Kekerasan psikologis, yang juga dikenal sebagai kekerasan mental atau kekerasan emosional, terutama bergantung pada dampak psikologis, sedangkan kerusakan fisik yang ditimbulkannya menjadi faktor sekunder. Meskipun tidak semua kekerasan psikologis melibatkan kekerasan fisik, keduanya saling terkait erat dan sering kali saling memperkuat. Tumpang tindih antara kekerasan psikologis dan fisik sedemikian rupa sehingga rasa takut dan sakit yang dialami oleh korban dapat menyebabkan konsekuensi psikologis jangka panjang.
Definisi penganiayaan muncul pertama kali dalam Konvensi Menentang Penyiksaan, yang dengan jelas menyatakan bahwa setiap rasa sakit atau penderitaan berat, baik fisik maupun mental, yang secara sengaja ditimpakan kepada seseorang termasuk dalam lingkup penganiayaan.
Konvensi Perserikatan Bangsa-Bangsa Menentang Penyiksaan adalah perjanjian hak asasi manusia internasional yang bertujuan untuk mencegah penyiksaan dan perlakuan atau hukuman lain yang kejam, tidak manusiawi, atau merendahkan martabat di seluruh dunia. Konvensi ini mengharuskan negara-negara untuk mengambil langkah-langkah efektif guna mencegah segala bentuk penyiksaan di dalam yurisdiksi mereka dan melarang pengiriman orang ke negara-negara yang berpotensi terjadi penyiksaan. Konvensi ini diadopsi oleh Majelis Umum Perserikatan Bangsa-Bangsa pada tanggal 10 Desember 1984, dan mulai berlaku pada tanggal 26 Juni 1987, yang kemudian ditetapkan sebagai Hari Internasional untuk Mendukung Korban Penyiksaan.

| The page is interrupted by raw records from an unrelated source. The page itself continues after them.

-- ==== Sys2Proof/Machine/System.lean ====
section
/-! DEFINITION. The system commands RESET and RDSTAT (43_system.md). Both are legal in every mode and phase. -/

namespace Sys2Proof.Machine

/-- RESET: every element of state takes its reset value (R150). -/
def execReset (s : State) : Result := respond 0#32 [] s.powerOn

/-- RDSTAT: the STATUS view is returned; nothing changes, the sticky flags included (R151). -/
def execRdstat (s : State) : Result := respond (statusWord s) [] s

end Sys2Proof.Machine
end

Seiring dengan semakin banyaknya negara yang bergabung, Konvensi ini telah memiliki 158 pihak pada tahun 2015, dan isinya memberikan penjelasan khusus tentang definisi penyiksaan psikologis untuk pertama kalinya. Teks tersebut menyatakan bahwa penyiksaan dapat digunakan untuk berbagai tujuan, termasuk memperoleh informasi, hukuman, atau ancaman.

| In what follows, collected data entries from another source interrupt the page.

theorem rowValue_lt (A : Nat → Nat → Nat → Bool) (y z : Nat) : rowValue A y z < 32 := by
  have hle (x : Nat) : (A x y z).toNat ≤ 1 := Bool.toNat_le _
  have := hle 0; have := hle 1; have := hle 2; have := hle 3; have := hle 4
  unfold rowValue
  omega

/-- The value of a row says its bits. -/
theorem bits_of_rowValue_eq {A A' : Nat → Nat → Nat → Bool} {y z : Nat} (h : rowValue A y z = rowValue A' y z) {x : Nat}
    (hx : x < 5) : A x y z = A' x y z := by
  have hle (x : Nat) : (A x y z).toNat ≤ 1 ∧ (A' x y z).toNat ≤ 1 := ⟨Bool.toNat_le _, Bool.toNat_le _⟩
  have := hle 0; have := hle 1; have := hle 2; have := hle 3; have := hle 4
  rw [Bool.eq_iff_iff, ← Bool.toNat_eq_one, ← Bool.toNat_eq_one]
  unfold rowValue at h
  interval_cases x <;> omega

/-- The table of R98 is a permutation of 0..31. -/
theorem chiRow_injective : ∀ v < 32, ∀ v' < 32, chiRow.getD v 0 = chiRow.getD v' 0 → v = v' := by decide

theorem chi_injOn {l : Nat} (hl : l ≤ 6) : Set.InjOn (chi (2 ^ l)) (arraysOf l) := by
  intro A hA A' hA' heq
  have h := isArray_of_fits hl hA
  have h' := isArray_of_fits hl hA'
  refine h.eq_of_bits h' fun x y z hx hy hz => bits_of_rowValue_eq ?_ hx
  refine chiRow_injective _ (rowValue_lt ..) _ (rowValue_lt ..) ?_
  have hrule {x : Nat} (hx : x < 5) : chiRule (bitAt (2 ^ l) A) x y z = chiRule (bitAt (2 ^ l) A') x y z :=
    (isArray_chi h).bits_of_eq (isArray_chi h') heq hx hy hz
  rw [← rowValue_chiRule, ← rowValue_chiRule]
  simp [rowValue, hrule]

theorem chi_bijOn {l : Nat} (hl : l ≤ 6) : Set.BijOn (chi (2 ^ l)) (arraysOf l) (arraysOf l) :=
  bijOn_arraysOf (fun _ hA => (isArray_chi (isArray_of_fits hl hA)).fits) (chi_injOn hl)

/-! ### The permutation -/

section
variable {l : Nat} (hl : l ≤ 6)
include hl

theorem rho_bijOn : Set.BijOn (rho (2 ^ l)) (arraysOf l) (arraysOf l) :=
  bijOn_arraysOf (fun _ hA => (isArray_rho (isArray_of_fits hl hA)).fits)
    (Set.LeftInvOn.injOn (f₁' := rhoInverse (2 ^ l)) fun _ hA => rhoInverse_rho (isArray_of_fits hl hA))

theorem pi_bijOn : Set.BijOn (pi (2 ^ l)) (arraysOf l) (arraysOf l) :=
  bijOn_arraysOf (fun _ hA => (isArray_pi (isArray_of_fits hl hA)).fits)
    (Set.LeftInvOn.injOn (f₁' := piInverse (2 ^ l)) fun _ hA => piInverse_pi (isArray_of_fits hl hA))

theorem iota_bijOn (ir : Int) : Set.BijOn (iota (2 ^ l) l ir) (arraysOf l) (arraysOf l) :=
  bijOn_arraysOf (fun _ hA => (isArray_iota (isArray_of_fits hl hA) l ir).fits)
    (Set.LeftInvOn.injOn (f₁' := iota (2 ^ l) l ir) fun A _ => iota_iota (2 ^ l) l ir A)

/-- The round is a bijection, as each of its sub-steps is (R105). -/
theorem rnd_bijOn (ir : Int) : Set.BijOn (rnd (2 ^ l) l ir) (arraysOf l) (arraysOf l) :=
  (iota_bijOn hl ir).comp ((chi_bijOn hl).comp ((pi_bijOn hl).comp ((rho_bijOn hl).comp (theta_bijOn hl))))

theorem rounds_bijOn (n : Nat) (ir : Int) : Set.BijOn (rounds (2 ^ l) l n ir) (arraysOf l) (arraysOf l) := by
  induction n generalizing ir with
  | zero => exact Set.bijOn_id _
  | succ n ih => exact (ih (ir + 1)).comp (rnd_bijOn hl ir)

end

end Sys2Proof.Machine

namespace Sys2Proof.Proofs

open Sys2Proof.Machine

/-- Settles O40, along the 24 steps of the walk. -/
theorem rhoOffsetsFollowWalk : Obligations.RhoOffsetsFollowWalk := by
  have hvisits : ∀ x < 5, ∀ y < 5, (x, y) ≠ (0, 0) → ∃ t, t < 24 ∧ offsetWalk t = (x, y) := by decide
  exact ⟨by decide, by decide, fun x y hx hy => hvisits x hx y hy⟩

/-- Settles O41, over the 32 values of a row. -/
theorem chiActsOnRowsByTable : Obligations.ChiActsOnRowsByTable := rowValue_chiRule

/-- Settles O42, bit by bit: the coordinates a step and its inverse read cancel, and iota XORs the same constant twice. -/
theorem rhoPiIotaInverses : Obligations.RhoPiIotaInverses := by
  intro l A hl hA
  have h := isArray_of_fits hl hA
  exact ⟨rhoInverse_rho h, rho_rhoInverse h, piInverse_pi h, pi_piInverse h, fun ir => iota_iota (2 ^ l) l ir A⟩

/-- Settles O43: theta's map of the column parities can be undone, and with the parities theta can. -/
theorem thetaIsBijective : Obligations.ThetaIsBijective := fun _ hl => theta_bijOn hl

/-- Settles O44: every round is a bijection, so any number of them is. -/
theorem permutationIsBijective : Obligations.PermutationIsBijective :=
  fun l nr hl => rounds_bijOn hl nr (firstRound l nr)

end Sys2Proof.Proofs
end

section
/-! PROOFS. Rules about every step and every command: what a step does with its input (60_exceptions.md R174,
70_reset_and_hazards.md R180), the parts of the response (30_encoding.md R69), what a command leaves unchanged, and that
neither the command port nor another engine matters to it. -/

namespace Sys2Proof.Machine

/-! ### The engines of a chip -/

/-- The state after one step. -/
def State.stepped (s : State) : State :=
  match step s with
  | .next t => t
  | .fault _ => s
  | .refused _ => s

theorem step_eq_stepped (s : State) : step s = .next s.stepped := by
  obtain ⟨t, ht⟩ := step_completes s
  rw [State.stepped, ht]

Penyiksaan adalah setiap penimbulan rasa sakit atau penderitaan yang parah, baik fisik maupun psikologis, dengan tujuan memperoleh informasi, hukuman, intimidasi, atau berdasarkan bentuk diskriminasi apa pun.
Kekerasan psikologis hadir dalam berbagai bentuk, dan metode yang umum termasuk merampas rasa kendali individu, isolasi, monopoli yang dirasakan, dan memaksakan keadaan ketidakberdayaan yang dipelajari. Selain itu, penghinaan, ketelanjangan paksa, pencukuran kepala, perampasan tidur, dan perampasan sensorik juga merupakan metode kekerasan yang umum dan rumit.
Psikiater Amerika Albert Biederman mempelajari tentara Amerika yang dianiaya oleh agen Korea Utara dan Tiongkok selama Perang Korea pada tahun 1956, dan mengusulkan tiga prinsip dasar ketergantungan, kelemahan, dan rasa takut untuk menghancurkan korban. Pendekatan sistematis terhadap citra diri pembaca.
Meskipun kekerasan psikologis mungkin tidak meninggalkan kerusakan fisik yang bertahan lama, kekerasan tersebut dapat menyebabkan trauma psikologis yang sama besarnya dengan kerusakan psikologis permanen akibat kekerasan fisik. Faktanya, keterlibatan profesional medis dalam tindakan yang mengakibatkan pelecehan psikologis bukanlah hal yang jarang terjadi dan tercermin dalam banyak praktik interogasi di Amerika Serikat.
Metode pelecehan psikologis biasanya dirancang oleh psikolog dan dokter, dan trauma mental yang dihadapi korban pada akhirnya tidak terukur.
Misalnya, setelah serangan teroris 9/11, Amerika Serikat secara luas menggunakan teknik pelecehan psikologis di Teluk Guantanamo dan lokasi lainnya, yang memicu banyak kontroversi dan kecaman. Demikian pula, negara-negara lain seperti Iran telah dituduh menggunakan pelecehan psikologis.
Melalui Konvensi Menentang Penyiksaan, Perserikatan Bangsa-Bangsa telah menunjukkan penentangannya yang tegas dan konfrontasi aktif terhadap pelecehan psikologis. Karena semakin banyak negara yang menandatangani dan berpartisipasi, penekanan dunia pada hak asasi manusia terus meningkat. Namun, dalam konteks ini, kita masih harus memikirkan sebuah pertanyaan: Akankah semua negara dengan tulus mengikuti konvensi hak asasi manusia ini dan melindungi martabat dan keselamatan dasar setiap individu?